What lines of the data below hold the string "power"? Copy each one.

### Stored items
::::::

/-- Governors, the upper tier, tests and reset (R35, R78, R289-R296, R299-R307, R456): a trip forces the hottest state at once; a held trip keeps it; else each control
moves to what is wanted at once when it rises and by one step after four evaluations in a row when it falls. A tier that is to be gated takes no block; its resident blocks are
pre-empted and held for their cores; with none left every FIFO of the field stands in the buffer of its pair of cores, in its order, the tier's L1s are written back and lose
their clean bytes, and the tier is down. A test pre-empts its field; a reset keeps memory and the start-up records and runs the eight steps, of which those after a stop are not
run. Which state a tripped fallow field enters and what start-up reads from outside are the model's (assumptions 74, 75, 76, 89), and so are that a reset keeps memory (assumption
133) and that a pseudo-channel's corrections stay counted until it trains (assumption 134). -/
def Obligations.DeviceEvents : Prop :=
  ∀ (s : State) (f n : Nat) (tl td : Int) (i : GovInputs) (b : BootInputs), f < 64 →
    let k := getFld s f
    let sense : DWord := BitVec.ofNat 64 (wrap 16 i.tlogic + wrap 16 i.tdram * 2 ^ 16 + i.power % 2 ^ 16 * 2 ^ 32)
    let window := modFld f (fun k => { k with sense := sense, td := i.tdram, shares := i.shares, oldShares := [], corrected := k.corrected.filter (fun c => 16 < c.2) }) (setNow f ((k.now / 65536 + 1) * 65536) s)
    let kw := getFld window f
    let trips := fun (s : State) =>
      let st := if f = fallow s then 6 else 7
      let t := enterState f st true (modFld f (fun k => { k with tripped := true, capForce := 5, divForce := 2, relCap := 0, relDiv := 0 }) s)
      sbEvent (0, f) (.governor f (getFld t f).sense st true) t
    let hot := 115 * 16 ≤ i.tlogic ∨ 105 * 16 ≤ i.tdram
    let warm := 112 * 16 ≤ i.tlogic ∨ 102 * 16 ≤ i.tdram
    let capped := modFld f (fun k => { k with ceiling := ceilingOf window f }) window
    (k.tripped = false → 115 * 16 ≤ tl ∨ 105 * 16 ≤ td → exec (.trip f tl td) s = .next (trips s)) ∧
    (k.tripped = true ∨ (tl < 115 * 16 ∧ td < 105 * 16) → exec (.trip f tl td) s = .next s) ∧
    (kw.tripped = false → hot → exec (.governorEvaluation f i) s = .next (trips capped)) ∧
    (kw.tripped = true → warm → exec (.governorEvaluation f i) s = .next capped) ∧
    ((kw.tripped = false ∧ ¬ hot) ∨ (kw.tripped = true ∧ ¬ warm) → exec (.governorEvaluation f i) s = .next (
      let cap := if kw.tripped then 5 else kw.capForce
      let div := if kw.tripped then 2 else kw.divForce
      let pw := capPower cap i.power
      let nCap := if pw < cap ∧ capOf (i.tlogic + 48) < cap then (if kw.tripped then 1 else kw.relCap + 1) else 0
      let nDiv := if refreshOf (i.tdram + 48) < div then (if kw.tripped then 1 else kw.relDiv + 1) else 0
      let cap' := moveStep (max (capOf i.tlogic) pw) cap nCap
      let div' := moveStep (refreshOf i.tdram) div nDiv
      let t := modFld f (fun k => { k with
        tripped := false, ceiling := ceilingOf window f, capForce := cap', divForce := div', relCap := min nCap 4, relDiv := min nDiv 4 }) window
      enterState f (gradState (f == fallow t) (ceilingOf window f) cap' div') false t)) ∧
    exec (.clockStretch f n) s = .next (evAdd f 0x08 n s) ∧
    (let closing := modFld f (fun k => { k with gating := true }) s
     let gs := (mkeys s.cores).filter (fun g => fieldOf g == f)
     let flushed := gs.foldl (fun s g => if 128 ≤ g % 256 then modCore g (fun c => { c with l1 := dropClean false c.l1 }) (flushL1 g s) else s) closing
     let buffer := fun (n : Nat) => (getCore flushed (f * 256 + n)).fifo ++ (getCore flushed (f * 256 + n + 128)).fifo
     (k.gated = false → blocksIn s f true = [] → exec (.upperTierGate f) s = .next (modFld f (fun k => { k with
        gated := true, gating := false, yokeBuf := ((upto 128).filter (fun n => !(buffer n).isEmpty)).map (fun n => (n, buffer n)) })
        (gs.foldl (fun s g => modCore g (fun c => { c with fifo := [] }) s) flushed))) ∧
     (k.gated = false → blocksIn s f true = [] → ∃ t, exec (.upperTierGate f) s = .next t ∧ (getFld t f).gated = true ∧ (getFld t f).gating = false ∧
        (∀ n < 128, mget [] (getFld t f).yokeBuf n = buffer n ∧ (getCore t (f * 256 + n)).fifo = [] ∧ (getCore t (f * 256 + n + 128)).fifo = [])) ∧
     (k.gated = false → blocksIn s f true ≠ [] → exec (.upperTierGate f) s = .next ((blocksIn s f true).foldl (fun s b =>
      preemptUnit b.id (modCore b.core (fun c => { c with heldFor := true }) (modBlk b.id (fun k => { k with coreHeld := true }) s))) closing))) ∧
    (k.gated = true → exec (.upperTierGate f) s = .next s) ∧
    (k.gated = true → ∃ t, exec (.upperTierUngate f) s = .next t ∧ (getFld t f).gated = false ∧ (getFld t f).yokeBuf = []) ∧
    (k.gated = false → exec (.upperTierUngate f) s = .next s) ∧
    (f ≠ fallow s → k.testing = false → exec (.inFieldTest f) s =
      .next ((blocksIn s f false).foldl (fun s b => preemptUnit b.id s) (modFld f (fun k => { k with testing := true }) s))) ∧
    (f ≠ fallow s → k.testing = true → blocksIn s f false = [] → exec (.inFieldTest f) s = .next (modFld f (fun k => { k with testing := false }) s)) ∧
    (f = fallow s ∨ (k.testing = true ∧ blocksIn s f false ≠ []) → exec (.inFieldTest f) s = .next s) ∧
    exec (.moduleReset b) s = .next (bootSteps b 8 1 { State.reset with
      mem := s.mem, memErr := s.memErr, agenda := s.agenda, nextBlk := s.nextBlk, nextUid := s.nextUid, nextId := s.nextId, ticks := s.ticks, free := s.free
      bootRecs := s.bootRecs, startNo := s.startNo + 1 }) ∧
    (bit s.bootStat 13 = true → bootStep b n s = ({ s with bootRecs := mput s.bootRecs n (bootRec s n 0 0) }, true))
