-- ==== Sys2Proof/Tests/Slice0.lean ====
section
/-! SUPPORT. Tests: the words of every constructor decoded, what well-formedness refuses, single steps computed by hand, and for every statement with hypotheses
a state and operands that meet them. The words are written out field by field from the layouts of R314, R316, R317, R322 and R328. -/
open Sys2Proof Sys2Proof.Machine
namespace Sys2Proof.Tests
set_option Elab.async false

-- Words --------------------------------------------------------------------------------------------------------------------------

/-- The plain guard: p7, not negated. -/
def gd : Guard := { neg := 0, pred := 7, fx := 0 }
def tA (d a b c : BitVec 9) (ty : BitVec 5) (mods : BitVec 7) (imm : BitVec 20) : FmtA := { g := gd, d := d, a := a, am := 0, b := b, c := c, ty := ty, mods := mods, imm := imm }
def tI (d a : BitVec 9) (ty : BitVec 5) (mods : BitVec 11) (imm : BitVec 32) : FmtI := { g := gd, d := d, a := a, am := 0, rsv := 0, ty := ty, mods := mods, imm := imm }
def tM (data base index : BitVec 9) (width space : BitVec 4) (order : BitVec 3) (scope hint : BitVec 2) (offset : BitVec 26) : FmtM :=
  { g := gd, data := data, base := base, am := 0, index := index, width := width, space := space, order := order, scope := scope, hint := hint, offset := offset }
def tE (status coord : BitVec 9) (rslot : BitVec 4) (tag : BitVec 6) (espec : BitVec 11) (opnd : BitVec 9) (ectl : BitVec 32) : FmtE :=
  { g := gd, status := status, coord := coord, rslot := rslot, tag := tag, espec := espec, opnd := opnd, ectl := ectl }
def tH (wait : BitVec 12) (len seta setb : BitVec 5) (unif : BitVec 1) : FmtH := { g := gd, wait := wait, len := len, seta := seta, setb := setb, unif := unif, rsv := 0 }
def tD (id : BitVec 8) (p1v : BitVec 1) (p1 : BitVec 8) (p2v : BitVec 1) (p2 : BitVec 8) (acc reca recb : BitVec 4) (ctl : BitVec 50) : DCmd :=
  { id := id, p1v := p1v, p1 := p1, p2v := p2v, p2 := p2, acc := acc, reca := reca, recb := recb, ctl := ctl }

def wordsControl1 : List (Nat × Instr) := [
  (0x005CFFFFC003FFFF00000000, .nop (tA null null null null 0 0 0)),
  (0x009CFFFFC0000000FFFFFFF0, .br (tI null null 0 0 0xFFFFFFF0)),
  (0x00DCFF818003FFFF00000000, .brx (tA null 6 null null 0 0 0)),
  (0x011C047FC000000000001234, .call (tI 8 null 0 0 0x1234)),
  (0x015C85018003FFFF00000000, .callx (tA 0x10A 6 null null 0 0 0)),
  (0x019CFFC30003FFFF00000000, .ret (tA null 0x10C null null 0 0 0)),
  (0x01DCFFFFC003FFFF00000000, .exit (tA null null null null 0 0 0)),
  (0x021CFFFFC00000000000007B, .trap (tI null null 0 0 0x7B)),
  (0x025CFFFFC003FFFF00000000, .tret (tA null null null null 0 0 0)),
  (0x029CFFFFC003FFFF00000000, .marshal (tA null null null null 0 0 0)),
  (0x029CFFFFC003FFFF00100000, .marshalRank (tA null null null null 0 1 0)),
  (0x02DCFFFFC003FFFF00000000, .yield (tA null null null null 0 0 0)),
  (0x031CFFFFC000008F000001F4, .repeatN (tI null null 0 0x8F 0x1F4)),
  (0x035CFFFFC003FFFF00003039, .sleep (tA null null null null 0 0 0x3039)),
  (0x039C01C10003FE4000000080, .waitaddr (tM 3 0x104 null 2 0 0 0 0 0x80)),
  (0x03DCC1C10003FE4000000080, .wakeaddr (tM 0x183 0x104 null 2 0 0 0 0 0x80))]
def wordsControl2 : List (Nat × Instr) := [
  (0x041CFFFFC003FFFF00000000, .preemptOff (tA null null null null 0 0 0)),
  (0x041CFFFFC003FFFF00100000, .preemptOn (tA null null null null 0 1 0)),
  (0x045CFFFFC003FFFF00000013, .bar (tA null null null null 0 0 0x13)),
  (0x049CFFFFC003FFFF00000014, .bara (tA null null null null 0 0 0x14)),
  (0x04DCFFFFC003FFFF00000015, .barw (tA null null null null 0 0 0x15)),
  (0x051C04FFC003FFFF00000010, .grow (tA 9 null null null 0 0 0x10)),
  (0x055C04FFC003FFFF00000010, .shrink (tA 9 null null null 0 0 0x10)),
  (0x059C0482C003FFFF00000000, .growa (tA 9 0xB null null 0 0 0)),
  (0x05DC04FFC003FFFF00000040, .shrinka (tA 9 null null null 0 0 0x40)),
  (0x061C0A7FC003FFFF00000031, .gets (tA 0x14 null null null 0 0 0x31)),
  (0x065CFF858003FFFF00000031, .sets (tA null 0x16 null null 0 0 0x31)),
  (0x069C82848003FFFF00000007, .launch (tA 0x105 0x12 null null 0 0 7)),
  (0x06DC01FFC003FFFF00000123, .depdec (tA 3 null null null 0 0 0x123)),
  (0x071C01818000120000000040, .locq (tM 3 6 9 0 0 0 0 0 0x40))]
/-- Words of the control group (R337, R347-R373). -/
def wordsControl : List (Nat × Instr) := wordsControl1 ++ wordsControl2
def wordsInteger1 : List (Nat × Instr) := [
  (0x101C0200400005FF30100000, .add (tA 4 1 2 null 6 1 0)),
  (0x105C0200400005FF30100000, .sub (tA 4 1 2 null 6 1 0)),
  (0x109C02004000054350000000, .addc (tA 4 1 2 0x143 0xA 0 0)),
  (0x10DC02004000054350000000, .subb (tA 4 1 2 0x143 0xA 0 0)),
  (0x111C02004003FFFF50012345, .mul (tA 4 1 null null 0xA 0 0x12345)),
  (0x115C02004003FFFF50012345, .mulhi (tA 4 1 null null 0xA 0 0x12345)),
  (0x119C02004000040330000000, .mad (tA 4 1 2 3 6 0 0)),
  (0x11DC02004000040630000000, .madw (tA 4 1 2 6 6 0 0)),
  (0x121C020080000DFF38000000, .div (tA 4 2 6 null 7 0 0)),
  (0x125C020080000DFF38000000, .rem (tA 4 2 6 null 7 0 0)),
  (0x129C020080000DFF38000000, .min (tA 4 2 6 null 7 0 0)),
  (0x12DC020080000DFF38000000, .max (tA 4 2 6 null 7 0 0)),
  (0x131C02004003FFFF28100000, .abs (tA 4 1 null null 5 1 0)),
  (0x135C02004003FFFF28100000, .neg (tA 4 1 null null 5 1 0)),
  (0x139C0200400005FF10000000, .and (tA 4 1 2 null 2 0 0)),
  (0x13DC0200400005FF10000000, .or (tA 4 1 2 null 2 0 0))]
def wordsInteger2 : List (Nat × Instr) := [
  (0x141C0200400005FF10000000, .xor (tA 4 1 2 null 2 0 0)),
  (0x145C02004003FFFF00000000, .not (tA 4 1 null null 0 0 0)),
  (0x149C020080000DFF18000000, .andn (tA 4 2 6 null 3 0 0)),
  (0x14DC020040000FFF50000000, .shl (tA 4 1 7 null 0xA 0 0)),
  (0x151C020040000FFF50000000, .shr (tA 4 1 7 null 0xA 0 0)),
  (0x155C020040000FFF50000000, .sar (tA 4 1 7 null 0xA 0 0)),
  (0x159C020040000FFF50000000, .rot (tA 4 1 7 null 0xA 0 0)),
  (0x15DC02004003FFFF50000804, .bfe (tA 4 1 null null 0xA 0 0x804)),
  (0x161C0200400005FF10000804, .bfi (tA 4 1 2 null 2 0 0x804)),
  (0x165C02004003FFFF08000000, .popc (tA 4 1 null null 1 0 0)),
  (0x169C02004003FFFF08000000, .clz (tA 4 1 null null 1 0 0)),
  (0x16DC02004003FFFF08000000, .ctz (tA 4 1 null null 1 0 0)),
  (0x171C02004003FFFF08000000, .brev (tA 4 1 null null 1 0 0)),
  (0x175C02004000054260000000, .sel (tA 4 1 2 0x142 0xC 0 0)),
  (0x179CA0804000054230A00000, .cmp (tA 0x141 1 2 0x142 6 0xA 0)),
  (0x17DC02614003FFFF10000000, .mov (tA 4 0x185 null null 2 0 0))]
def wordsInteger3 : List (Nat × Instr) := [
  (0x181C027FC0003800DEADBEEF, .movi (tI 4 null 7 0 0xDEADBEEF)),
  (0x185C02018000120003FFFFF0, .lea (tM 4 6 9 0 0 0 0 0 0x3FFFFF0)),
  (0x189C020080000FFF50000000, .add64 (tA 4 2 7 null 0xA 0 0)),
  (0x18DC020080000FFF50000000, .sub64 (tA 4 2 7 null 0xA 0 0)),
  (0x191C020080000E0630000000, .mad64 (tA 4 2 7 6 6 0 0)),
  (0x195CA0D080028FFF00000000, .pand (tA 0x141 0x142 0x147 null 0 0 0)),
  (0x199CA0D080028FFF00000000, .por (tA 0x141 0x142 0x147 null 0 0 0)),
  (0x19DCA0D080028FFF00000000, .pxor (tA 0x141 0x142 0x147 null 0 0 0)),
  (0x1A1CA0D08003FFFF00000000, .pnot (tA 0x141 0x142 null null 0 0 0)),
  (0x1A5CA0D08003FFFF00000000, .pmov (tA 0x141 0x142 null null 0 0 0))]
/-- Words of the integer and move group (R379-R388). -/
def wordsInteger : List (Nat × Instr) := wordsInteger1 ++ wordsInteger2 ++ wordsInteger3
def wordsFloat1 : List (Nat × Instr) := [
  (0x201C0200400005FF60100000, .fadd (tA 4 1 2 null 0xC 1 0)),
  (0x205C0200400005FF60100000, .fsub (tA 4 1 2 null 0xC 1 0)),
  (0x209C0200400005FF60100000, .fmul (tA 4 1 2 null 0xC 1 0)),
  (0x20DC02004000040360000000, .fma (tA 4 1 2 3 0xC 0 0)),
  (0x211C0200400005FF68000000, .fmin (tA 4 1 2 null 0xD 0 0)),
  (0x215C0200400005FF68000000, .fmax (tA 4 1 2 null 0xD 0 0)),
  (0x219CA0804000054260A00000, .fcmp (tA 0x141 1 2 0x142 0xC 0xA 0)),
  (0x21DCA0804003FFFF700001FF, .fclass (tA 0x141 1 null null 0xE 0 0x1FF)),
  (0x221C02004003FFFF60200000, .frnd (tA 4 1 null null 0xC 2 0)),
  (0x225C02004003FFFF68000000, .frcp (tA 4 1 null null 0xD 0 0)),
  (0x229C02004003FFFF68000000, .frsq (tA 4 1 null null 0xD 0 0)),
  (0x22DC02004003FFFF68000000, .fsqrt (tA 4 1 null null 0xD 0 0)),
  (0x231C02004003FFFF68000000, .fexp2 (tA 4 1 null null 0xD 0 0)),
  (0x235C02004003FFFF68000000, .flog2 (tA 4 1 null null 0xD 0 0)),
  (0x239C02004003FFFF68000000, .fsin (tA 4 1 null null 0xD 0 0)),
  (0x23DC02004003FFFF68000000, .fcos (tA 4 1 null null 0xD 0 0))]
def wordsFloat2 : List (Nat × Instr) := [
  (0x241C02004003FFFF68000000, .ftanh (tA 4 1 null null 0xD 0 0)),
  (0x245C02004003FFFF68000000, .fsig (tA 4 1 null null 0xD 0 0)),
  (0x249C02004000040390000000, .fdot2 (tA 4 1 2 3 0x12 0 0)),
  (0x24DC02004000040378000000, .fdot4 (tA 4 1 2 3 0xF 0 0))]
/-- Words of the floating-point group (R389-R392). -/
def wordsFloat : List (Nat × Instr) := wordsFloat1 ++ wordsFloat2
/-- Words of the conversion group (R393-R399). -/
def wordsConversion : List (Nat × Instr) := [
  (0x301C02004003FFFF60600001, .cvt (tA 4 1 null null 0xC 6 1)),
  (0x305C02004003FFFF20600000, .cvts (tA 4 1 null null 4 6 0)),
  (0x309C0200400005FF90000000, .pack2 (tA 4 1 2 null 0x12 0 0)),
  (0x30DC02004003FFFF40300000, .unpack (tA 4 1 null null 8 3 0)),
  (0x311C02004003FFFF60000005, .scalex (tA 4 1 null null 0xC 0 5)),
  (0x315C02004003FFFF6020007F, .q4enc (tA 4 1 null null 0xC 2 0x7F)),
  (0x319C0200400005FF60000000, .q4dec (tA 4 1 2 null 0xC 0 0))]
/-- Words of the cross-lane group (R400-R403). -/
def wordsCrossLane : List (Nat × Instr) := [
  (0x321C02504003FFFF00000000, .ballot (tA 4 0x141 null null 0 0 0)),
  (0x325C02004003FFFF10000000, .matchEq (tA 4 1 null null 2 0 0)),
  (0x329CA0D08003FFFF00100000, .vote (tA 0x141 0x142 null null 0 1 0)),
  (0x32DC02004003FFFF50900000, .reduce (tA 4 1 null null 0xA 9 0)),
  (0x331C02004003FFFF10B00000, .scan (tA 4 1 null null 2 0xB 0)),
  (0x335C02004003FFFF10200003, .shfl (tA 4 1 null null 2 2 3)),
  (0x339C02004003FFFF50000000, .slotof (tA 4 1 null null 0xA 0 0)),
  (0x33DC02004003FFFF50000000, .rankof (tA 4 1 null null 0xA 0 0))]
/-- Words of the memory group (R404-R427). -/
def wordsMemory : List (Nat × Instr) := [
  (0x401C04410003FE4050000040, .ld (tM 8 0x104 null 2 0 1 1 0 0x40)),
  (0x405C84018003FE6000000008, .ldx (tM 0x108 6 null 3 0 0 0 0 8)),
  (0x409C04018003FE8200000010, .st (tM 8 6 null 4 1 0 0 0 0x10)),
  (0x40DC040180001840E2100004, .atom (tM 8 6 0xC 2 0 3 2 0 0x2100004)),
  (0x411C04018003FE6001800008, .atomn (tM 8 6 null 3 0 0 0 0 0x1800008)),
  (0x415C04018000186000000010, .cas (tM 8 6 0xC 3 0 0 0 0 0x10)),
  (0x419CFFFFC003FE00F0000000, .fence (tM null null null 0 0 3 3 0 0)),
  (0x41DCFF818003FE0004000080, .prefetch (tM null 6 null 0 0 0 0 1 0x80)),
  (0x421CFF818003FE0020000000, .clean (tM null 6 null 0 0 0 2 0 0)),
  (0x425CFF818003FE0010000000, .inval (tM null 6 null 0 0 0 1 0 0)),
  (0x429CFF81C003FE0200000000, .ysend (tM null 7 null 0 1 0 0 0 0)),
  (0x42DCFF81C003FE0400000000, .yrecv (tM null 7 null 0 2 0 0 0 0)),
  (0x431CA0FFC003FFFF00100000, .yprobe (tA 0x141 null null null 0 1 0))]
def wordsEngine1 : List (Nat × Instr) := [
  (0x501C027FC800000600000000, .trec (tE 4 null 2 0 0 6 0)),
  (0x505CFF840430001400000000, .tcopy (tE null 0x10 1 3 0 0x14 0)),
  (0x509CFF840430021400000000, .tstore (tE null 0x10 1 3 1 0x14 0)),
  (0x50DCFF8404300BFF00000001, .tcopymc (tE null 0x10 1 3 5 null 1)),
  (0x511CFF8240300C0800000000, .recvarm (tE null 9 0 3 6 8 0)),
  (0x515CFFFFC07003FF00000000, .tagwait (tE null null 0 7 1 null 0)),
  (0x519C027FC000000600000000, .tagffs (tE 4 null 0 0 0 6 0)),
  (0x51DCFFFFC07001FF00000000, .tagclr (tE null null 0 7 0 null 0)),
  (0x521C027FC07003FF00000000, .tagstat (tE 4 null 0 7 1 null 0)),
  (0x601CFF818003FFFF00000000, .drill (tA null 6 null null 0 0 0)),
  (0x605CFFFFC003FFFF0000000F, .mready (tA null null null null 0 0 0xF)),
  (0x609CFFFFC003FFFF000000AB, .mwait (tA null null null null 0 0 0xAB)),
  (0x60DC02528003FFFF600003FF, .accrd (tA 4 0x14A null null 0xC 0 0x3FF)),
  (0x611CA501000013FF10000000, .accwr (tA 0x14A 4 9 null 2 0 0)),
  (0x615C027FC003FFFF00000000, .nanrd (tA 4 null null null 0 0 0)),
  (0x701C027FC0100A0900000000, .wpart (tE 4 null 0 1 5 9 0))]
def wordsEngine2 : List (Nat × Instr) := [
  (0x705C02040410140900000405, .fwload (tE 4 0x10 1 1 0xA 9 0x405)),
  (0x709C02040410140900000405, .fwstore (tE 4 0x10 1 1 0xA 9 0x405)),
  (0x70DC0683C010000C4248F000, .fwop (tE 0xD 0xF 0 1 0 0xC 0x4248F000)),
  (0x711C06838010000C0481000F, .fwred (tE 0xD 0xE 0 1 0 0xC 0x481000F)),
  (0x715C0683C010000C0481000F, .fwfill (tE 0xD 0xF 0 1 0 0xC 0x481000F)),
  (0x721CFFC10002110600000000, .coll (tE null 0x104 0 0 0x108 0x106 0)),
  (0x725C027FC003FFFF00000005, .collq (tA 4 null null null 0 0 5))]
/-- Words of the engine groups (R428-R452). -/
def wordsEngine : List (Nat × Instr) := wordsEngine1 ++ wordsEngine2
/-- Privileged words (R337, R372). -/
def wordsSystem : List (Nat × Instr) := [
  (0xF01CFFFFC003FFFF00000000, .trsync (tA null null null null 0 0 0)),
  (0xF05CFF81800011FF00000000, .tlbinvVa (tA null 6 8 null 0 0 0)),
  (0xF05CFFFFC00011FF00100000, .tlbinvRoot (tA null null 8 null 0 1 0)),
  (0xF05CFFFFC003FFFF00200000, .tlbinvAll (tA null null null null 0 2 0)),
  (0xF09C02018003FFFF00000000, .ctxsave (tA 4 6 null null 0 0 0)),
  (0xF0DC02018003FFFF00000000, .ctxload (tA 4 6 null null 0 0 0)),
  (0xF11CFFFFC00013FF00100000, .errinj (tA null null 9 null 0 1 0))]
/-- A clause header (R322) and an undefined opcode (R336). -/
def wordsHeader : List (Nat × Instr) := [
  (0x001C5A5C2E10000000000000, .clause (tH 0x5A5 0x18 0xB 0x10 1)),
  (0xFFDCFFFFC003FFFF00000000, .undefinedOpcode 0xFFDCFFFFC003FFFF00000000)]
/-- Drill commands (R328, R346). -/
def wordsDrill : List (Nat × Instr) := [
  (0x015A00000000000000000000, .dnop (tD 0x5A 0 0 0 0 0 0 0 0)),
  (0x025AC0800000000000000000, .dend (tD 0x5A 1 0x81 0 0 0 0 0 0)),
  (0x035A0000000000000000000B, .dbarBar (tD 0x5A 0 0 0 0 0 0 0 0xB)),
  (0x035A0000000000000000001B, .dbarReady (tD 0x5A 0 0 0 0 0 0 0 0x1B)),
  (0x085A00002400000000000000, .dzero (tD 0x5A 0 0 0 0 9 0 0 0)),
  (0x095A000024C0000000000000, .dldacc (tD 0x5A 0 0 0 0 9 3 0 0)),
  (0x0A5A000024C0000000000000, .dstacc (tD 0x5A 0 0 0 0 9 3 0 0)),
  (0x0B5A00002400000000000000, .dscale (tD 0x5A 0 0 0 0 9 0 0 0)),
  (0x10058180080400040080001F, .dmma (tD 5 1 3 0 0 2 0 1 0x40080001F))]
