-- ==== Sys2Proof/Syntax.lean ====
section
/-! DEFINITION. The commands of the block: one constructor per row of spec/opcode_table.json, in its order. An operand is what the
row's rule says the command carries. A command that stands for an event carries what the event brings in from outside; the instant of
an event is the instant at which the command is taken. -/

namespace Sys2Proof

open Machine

::::::

### Exercise response
    let sense : DWord := BitVec.ofNat 64 (wrap 16 i.tlogic + wrap 16 i.tdram * 2 ^ 16 + i.power % 2 ^ 16 * 2 ^ 32)
      let pw := capPower cap i.power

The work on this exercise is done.